Classroom of the Week: Critical thinking and expression transform students in Mike Rosenthal's class
"His door is always open and welcoming to any student. He teaches not only about allegories, metaphors and similes, but also about the meaning behind songs, the deeper meaning behind writing. He teaches the academic aspect, but also the social aspect," Michaels writes in her letter nominating Rosenthal's room as a "Classroom of the Week."
Next to the door of his classroom, B-12, is a sign that reads, "True Revolutions begin in the Mind."
Rosenthal says he and his fellow English Department colleagues are perpetually developing ways to engage students with books and writing in a way that leads them to self-exploration and personal revelation as they explore texts and genres.
There are other signs around the room that indicate that this is no ordinary classroom.
On one wall, a poster of education activist Malala Yousafzai looks across the room at another poster, one of American rapper Christopher Wallace, aka The Notorious B.I.G. The other opposing sides of the room have posters of writers and activists W.E.B. Du Bois and Ida B. Wells across from a wall of film posters and a section of famous rappers, which includes a staged mugshot of Rosenthal himself. His crime? "Reading books."
And at the head of the class, sitting behind Rosenthal, is an iconic photo of prolific author James Baldwin by Dmitri Kasterine for Esquire magazine. The teacher said there is no writing more revolutionary than Baldwin's in terms of examining oneself within the greater context of the world.
Rosenthal has taught ninth-grade English at the school for the past eight years and said he's learned never to take the youth of the school for granted because of their age.
"The power of their voices is something continually being reinforced here.

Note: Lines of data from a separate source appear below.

-- ==== Sys2Proof/Decode.lean ====
section
/-! DEFINITION. The decoder of a 32-bit syllable (R252 to R276), total on any word and rejecting by name, the encoder
written from the same tables, and the decoder on the opcode table's numbering. -/

namespace Sys2Proof

/-- Why a word is no instruction (R253). -/
inductive Reject where
  /-- A non-empty syllable of major 0x00. -/
  | majorZero
  /-- A reserved or permanently illegal major (R260). -/
  | reservedMajor (major : Nat)
  /-- A function code that no instruction has, or a nonzero field that must be zero. -/
  | noRow (major : Nat)
  /-- A field value that the spec lists as illegal. -/
  | illegalField
  deriving DecidableEq, Repr

/-- Bits lo + len - 1 : lo of a number. -/
def field (n lo len : Nat) : BitVec len := BitVec.ofNat len (n / 2 ^ lo)

/-- Bit lo of a number. -/
def flag (n lo : Nat) : Bool := n / 2 ^ lo % 2 == 1

/-- Whether each fixed field (lo, length, value) of a row holds its value. -/
def fixedOk (n : Nat) : List (Nat × Nat × Nat) → Bool
  | [] => true
  | (lo, len, v) :: t => n / 2 ^ lo % 2 ^ len == v && fixedOk n t

/-- A row of the opcode table within its major: the fixed fields below the major, and the instruction it reads. -/
structure Row where
  fixed : List (Nat × Nat × Nat)
  build : Nat → Instr

/-- The first row that fits. -/
def findRow (n : Nat) : List Row → Option Instr
  | [] => none
  | r :: t => if fixedOk n r.fixed then some (r.build n) else findRow n t

/-- Reads `S3`. -/
def decS3 (n : Nat) : S3 :=
  { sd := field n 21 5, sa := field n 16 5, sb := field n 11 5 }

/-- Writes `S3`. -/
def encS3 (base : Nat) (o : S3) : Nat :=
  base + o.sd.toNat * 2 ^ 21 + o.sa.toNat * 2 ^ 16 + o.sb.toNat * 2 ^ 11

/-- Reads `S2`. -/
def decS2 (n : Nat) : S2 :=
  { sd := field n 21 5, sa := field n 16 5 }

/-- Writes `S2`. -/
def encS2 (base : Nat) (o : S2) : Nat :=
  base + o.sd.toNat * 2 ^ 21 + o.sa.toNat * 2 ^ 16

/-- Reads `S1a`. -/
def decS1a (n : Nat) : S1a :=
  { sa := field n 16 5 }

/-- Writes `S1a`. -/
def encS1a (base : Nat) (o : S1a) : Nat :=
  base + o.sa.toNat * 2 ^ 16

/-- Reads `S1d`. -/
def decS1d (n : Nat) : S1d :=
  { sd := field n 21 5 }

/-- Writes `S1d`. -/
def encS1d (base : Nat) (o : S1d) : Nat :=
  base + o.sd.toNat * 2 ^ 21

/-- Reads `S2ab`. -/
def decS2ab (n : Nat) : S2ab :=
  { sa := field n 16 5, sb := field n 11 5 }

/-- Writes `S2ab`. -/
def encS2ab (base : Nat) (o : S2ab) : Nat :=
  base + o.sa.toNat * 2 ^ 16 + o.sb.toNat * 2 ^ 11

/-- Reads `IOps`. -/
def decIOps (n : Nat) : IOps :=
  { sd := field n 21 5, sa := field n 16 5, imm := field n 0 16 }

/-- Writes `IOps`. -/
def encIOps (base : Nat) (o : IOps) : Nat :=
  base + o.sd.toNat * 2 ^ 21 + o.sa.toNat * 2 ^ 16 + o.imm.toNat

/-- Reads `UOps`. -/
def decUOps (n : Nat) : UOps :=
  { sd := field n 21 5, imm := field n 0 16 }

/-- Writes `UOps`. -/
def encUOps (base : Nat) (o : UOps) : Nat :=
  base + o.sd.toNat * 2 ^ 21 + o.imm.toNat

/-- Reads `ShOps`. -/
def decShOps (n : Nat) : ShOps :=
  { sd := field n 21 5, sa := field n 16 5, off := field n 10 6 }

/-- Writes `ShOps`. -/
def encShOps (base : Nat) (o : ShOps) : Nat :=
  base + o.sd.toNat * 2 ^ 21 + o.sa.toNat * 2 ^ 16 + o.off.toNat * 2 ^ 10

/-- Reads `BfOps`. -/
def decBfOps (n : Nat) : BfOps :=
  { sd := field n 21 5, sa := field n 16 5, off := field n 10 6, wid := field n 4 6 }

/-- Writes `BfOps`. -/
def encBfOps (base : Nat) (o : BfOps) : Nat :=
  base + o.sd.toNat * 2 ^ 21 + o.sa.toNat * 2 ^ 16 + o.off.toNat * 2 ^ 10 + o.wid.toNat * 2 ^ 4

/-- Reads `BfrOps`. -/
def decBfrOps (n : Nat) : BfrOps :=
  { sd := field n 21 5, sa := field n 16 5, off := field n 10 6, rw := field n 4 5 }

/-- Writes `BfrOps`. -/
def encBfrOps (base : Nat) (o : BfrOps) : Nat :=
  base + o.sd.toNat * 2 ^ 21 + o.sa.toNat * 2 ^ 16 + o.off.toNat * 2 ^ 10 + o.rw.toNat * 2 ^ 4

/-- Reads `F3`. -/
def decF3 (n : Nat) : F3 :=
  { sd := field n 21 5, sa := field n 16 5, sb := field n 11 5, mode := field n 4 2 }

/-- Writes `F3`. -/
def encF3 (base : Nat) (o : F3) : Nat :=
  base + o.sd.toNat * 2 ^ 21 + o.sa.toNat * 2 ^ 16 + o.sb.toNat * 2 ^ 11 + o.mode.toNat * 2 ^ 4

/-- Reads `FcmpOps`. -/
def decFcmpOps (n : Nat) : FcmpOps :=
  { sd := field n 21 5, sa := field n 16 5, sb := field n 11 5, cond := field n 6 4 }

/-- Writes `FcmpOps`. -/
def encFcmpOps (base : Nat) (o : FcmpOps) : Nat :=
  base + o.sd.toNat * 2 ^ 21 + o.sa.toNat * 2 ^ 16 + o.sb.toNat * 2 ^ 11 + o.cond.toNat * 2 ^ 6

/-- Reads `FcvtOps`. -/
def decFcvtOps (n : Nat) : FcvtOps :=
  { sd := field n 21 5, sa := field n 16 5, conv := field n 6 4, mode := field n 4 2 }

/-- Writes `FcvtOps`. -/
def encFcvtOps (base : Nat) (o : FcvtOps) : Nat :=
  base + o.sd.toNat * 2 ^ 21 + o.sa.toNat * 2 ^ 16 + o.conv.toNat * 2 ^ 6 + o.mode.toNat * 2 ^ 4

/-- Reads `F1`. -/
def decF1 (n : Nat) : F1 :=
  { sd := field n 21 5, sa := field n 16 5, mode := field n 4 2 }

/-- Writes `F1`. -/
def encF1 (base : Nat) (o : F1) : Nat :=
  base + o.sd.toNat * 2 ^ 21 + o.sa.toNat * 2 ^ 16 + o.mode.toNat * 2 ^ 4

/-- Reads `LOps`. -/
def decLOps (n : Nat) : LOps :=
  { sd := field n 21 5, sa := field n 16 5, sz := field n 13 3, imm := field n 0 13 }

/-- Writes `LOps`. -/
def encLOps (base : Nat) (o : LOps) : Nat :=
  base + o.sd.toNat * 2 ^ 21 + o.sa.toNat * 2 ^ 16 + o.sz.toNat * 2 ^ 13 + o.imm.toNat

/-- Reads `AOps`. -/
def decAOps (n : Nat) : AOps :=
  { sd := field n 21 5, sa := field n 16 5, sb := field n 11 5, ord := field n 5 2, scope := field n 2 3, dbl := flag n 0 }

I've pushed that Socratic self-examination piece more and more to how they're responding to the world, and I've become more bold in bringing social issues into the classroom," he said.
For his ninth-grade Honors English final for the past two years, he's put forth to his students a month-long "individual learning pursuit" of their own design. Rosenthal explained how he's expecting a range of responses, from short collections of poems and personal essays to demonstrations, artwork and creative cuisine. "Planning and thoroughly completing a fulfilling project that most closely corresponds with a sincere, and deep-seated interest is the only major requirement of this project," the teacher wrote in the syllabus.
As one of his ninth-grade Honors English sections sat at their desks, arranged in a circle, they shared their highlights and criticisms of the course and content. They seemingly all agreed that having the freedom to explore and share their own interests was an important and valuable class component.
Parker Bell-Devaney and a few of his classmates said October's field trip to Pittsfield's Barrington Stage Company to see the production "Camping with Henry and Tom," was a unique opportunity. The trip involved all English students, not just the Honors English classes. The play was inspired by a 1921 camping trip involving Henry Ford, Thomas Edison and President Warren G. Harding and explores the themes of politics, friendship and leadership. It inspired further workshops and conversations in the class during the weeks following the trip.
In addition to texts — ranging from the 1954 William Golding novel, "Lord of the Flies" to John Green's 2008 novel, "Paper Towns" — the freshman Honors English class also views and analyzes themes, writing and language used in documentary films, spoken word videos and even music videos.
Sadie Cotler, a self-proclaimed former hater of poetry, said she's since taken quite a liking to it, due to the course. "I think it's really important that you gave us the chance to express ourselves. You're one of the only teachers who have given us a voice. You care about what we think, and that's great," she told Rosenthal in Thursday's class.
The students were also not shy in expressing critical feedback, as Cotler also did, in commenting how the "Lord of the Flies" unit was too long. In the classes' great divide on "Paper Towns," which Rosenthal piloted this year, Will McLaughlin politely suggested that this summer might be Rosenthal's "time to try out a new book," versus continuing on with it next year. That matter's still up in the air.
But what does matter is that students have the platform for honest dialogue and action in the class.
Rosenthal's been putting an emphasis on public speaking this year, which involved students having to write campaign speeches about what they'd like to see change in the school. After hearing the speeches, several students encouraged their peers to take their ideas straight to the school principal.
Former student Sarah Michaels recalls having that same feeling of growth and change throughout her experience in the class.
"His classroom is not only a learning environment full of students, but a safe haven with a family," she said. "The students he teaches are accurate representations of how a teacher can impact kids. They all end up maturing immensely from the time they walk in that door on the first day of school, to the time they leave in June."
Rosenthal said he hopes his students continue to make connections with the work that they do and the people that they meet through the class and field trips.
"When you feel you have a voice in the community and a relationship [with it], it's a powerful thing," he said.